### Saved data entries
● ● ● ●
-- ==== Sys2Proof/Laws/Convert.lean ====
section
/-! SUPPORT. CONVERT: the value of an element, what the loop leaves in DST, and what `convertCore` can do. -/

namespace Sys2Proof.Machine

open Sys2Proof

/-- The value a CONVERT writes for a sample, where the spec states it: TABLE[x] for a table strategy, F of the latched window
for a direct one (42_lut_convert.md R170). -/
def statedValue (e : LutStrat) (x : Sample) (s : State) : Byte :=
  match e with
  | .directf | .directi => remapByte (sext32 s.win.curMin) (sext32 s.win.curMax) (x.toNat : Int)
  | .auto | .scalar | .vec | .gather | .bperm => (s.table[x.toNat]?).getD 0

/-- The table is full and the latched window is one, so that no element's value is free. -/
def ValuesStated (s : State) : Prop := s.table.length = 65536 ∧ sext32 s.win.curMin < sext32 s.win.curMax

/-- Where the spec states the value of an element, it is taken and no draw is made. -/
theorem displayValue_stated (e : LutStrat) (x : Sample) (s : State) (h : ValuesStated s) :
    displayValue e x s = (statedValue e x s, s) := by
  have hx : x.toNat < s.table.length := by rw [h.1]; exact x.isLt
  cases e <;> simp [displayValue, statedValue, lookupValue, directValue, h.2, List.getElem?_eq_getElem hx]

/-- One element: only DST and the count of draws can change, and the draws only where a value is free. -/
theorem displayValue_state (e : LutStrat) (x : Sample) (s : State) :
    (displayValue e x s).2 = { s with draws := (displayValue e x s).2.draws } := by
  cases e <;> simp only [displayValue, lookupValue, directValue, drawByte] <;> split <;> rfl

/-- Whatever the values are, the loop changes DST and the count of draws only. -/
theorem convertLoop_state (e : LutStrat) (n sa da : Nat) (s : State) :
    convertLoop e n sa da s =
      { s with dst := (convertLoop e n sa da s).dst, draws := (convertLoop e n sa da s).draws } := by
  induction n generalizing sa da s with
  | zero => rfl
  | succ n ih =>
    rw [convertLoop, ih]
    simp only [convertElement]
    rw [displayValue_state]

/-- The loop keeps the form of DST (20_memory.md R70). -/
theorem convertLoop_dst_ok (e : LutStrat) (n sa da lim : Nat) (s : State) (hd : da + n ≤ lim)
    (hw : Memory.wf s.dst) (hi : Memory.within lim s.dst) :
    Memory.wf (convertLoop e n sa da s).dst ∧ Memory.within lim (convertLoop e n sa da s).dst := by
  induction n generalizing sa da s with
  | zero => exact ⟨hw, hi⟩
  | succ n ih =>
    rw [convertLoop]
    have hs : (displayValue e (memRead s.src sa) s).2.dst = s.dst := by rw [displayValue_state]
    apply ih _ _ _ (by omega)
    · simp only [convertElement, hs]; exact wf_memWrite _ hw _ _
    · simp only [convertElement, hs]; exact within_memWrite _ _ _ (by omega) hi

/-- The loop, where the spec states every value: no draw is made and only DST changes; element `da + k` holds the value of
the sample at `sa + k`, every other element its old value (42_lut_convert.md R170, 20_memory.md R74). -/
theorem convertLoop_stated (e : LutStrat) (n sa da : Nat) (s : State) (h : ValuesStated s) (hw : Memory.wf s.dst) :
    convertLoop e n sa da s = { s with dst := (convertLoop e n sa da s).dst } ∧
    ∀ a : Nat, memRead (convertLoop e n sa da s).dst a =
      if da ≤ a ∧ a < da + n then statedValue e (memRead s.src (sa + (a - da))) s else memRead s.dst a := by
  induction n generalizing sa da s with
  | zero =>
    refine ⟨rfl, fun a => ?_⟩
    rw [if_neg (by omega)]
    rfl
  | succ n ih =>
    have hel : convertElement e sa da s =
        { s with dst := memWrite s.dst da (statedValue e (memRead s.src sa) s) } := by
      simp only [convertElement, displayValue_stated e _ s h]
    have ih' := ih (sa + 1) (da + 1) (convertElement e sa da s) (by rw [hel]; exact h)
      (by rw [hel]; exact wf_memWrite _ hw _ _)
    rw [convertLoop]
    refine ⟨?_, fun a => ?_⟩
    · rw [ih'.1, hel]
    · have hv : ∀ x, statedValue e x (convertElement e sa da s) = statedValue e x s := by
        intro x; rw [hel]; rfl
      have hsrc : (convertElement e sa da s).src = s.src := by rw [hel]
      have hdst : (convertElement e sa da s).dst = memWrite s.dst da (statedValue e (memRead s.src sa) s) := by
        rw [hel]
      rw [ih'.2 a, hv, hsrc, hdst, memRead_memWrite _ hw]
      by_cases ha : a = da
      · subst ha
        rw [if_neg (by omega), if_pos rfl, if_pos (by omega), Nat.sub_self, Nat.add_zero]
      · rw [if_neg ha]
        by_cases hin : da + 1 ≤ a ∧ a < da + 1 + n
        · rw [if_pos hin, if_pos (by omega)]
          congr 2
          omega
        · rw [if_neg hin, if_neg (by omega)]

/-- The bounds check of R170 step 3 is `SpansInside`. -/
theorem convertOutOfBounds_iff (s : State) : convertOutOfBounds s = false ↔ SpansInside s := by
  simp only [convertOutOfBounds, SpansInside, Bool.and_eq_false_iff, Bool.or_eq_false_iff, decide_eq_false_iff_not]
  simp only [zext32]
  omega

/-- Everything `convertCore` can do (42_lut_convert.md R170). -/
theorem convertCore_cases (st : LutStrat) (s : State) :
    (resolveConvert st s.cap = none ∧ convertCore st s = raise .capMismatch s) ∨
    (∃ e, resolveConvert st s.cap = some e ∧ s.status.tableValid = false ∧
      convertCore st s = raise .tableNotBuilt s) ∨
    (∃ e, resolveConvert st s.cap = some e ∧ s.status.tableValid = true ∧ ¬ SpansInside s ∧
      convertCore st s = raise .outOfBounds s) ∨
    (∃ e, resolveConvert st s.cap = some e ∧ s.status.tableValid = true ∧ SpansInside s ∧
      convertCore st s = succeed (lutCode e)
        (convertLoop e s.ops.length.toNat s.ops.srcBase.toNat s.ops.dstBase.toNat s)) := by
  cases h : resolveConvert st s.cap with
  | none => exact .inl ⟨rfl, by simp [convertCore, h]⟩
  | some e =>
    cases hv : s.status.tableValid with
    | false => exact .inr (.inl ⟨e, rfl, rfl, by simp [convertCore, h, hv]⟩)
    | true =>
      by_cases hb : SpansInside s
      · exact .inr (.inr (.inr ⟨e, rfl, rfl, hb, by
          simp [convertCore, h, hv, (convertOutOfBounds_iff s).2 hb]⟩))
      · refine .inr (.inr (.inl ⟨e, rfl, rfl, hb, ?_⟩))
        have : convertOutOfBounds s = true := by
          rw [← Bool.not_eq_false]; exact fun hc => hb ((convertOutOfBounds_iff s).1 hc)
        simp [convertCore, h, hv, this]

end Sys2Proof.Machine
end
● ● ● ●
### PROBLEM TO SOLVE
Show the lines of the records that include the string "refine".

### THE ANSWER
    refine ⟨rfl, fun a => ?_⟩
    refine ⟨?_, fun a => ?_⟩
      · refine .inr (.inr (.inl ⟨e, rfl, rfl, hb, ?_⟩))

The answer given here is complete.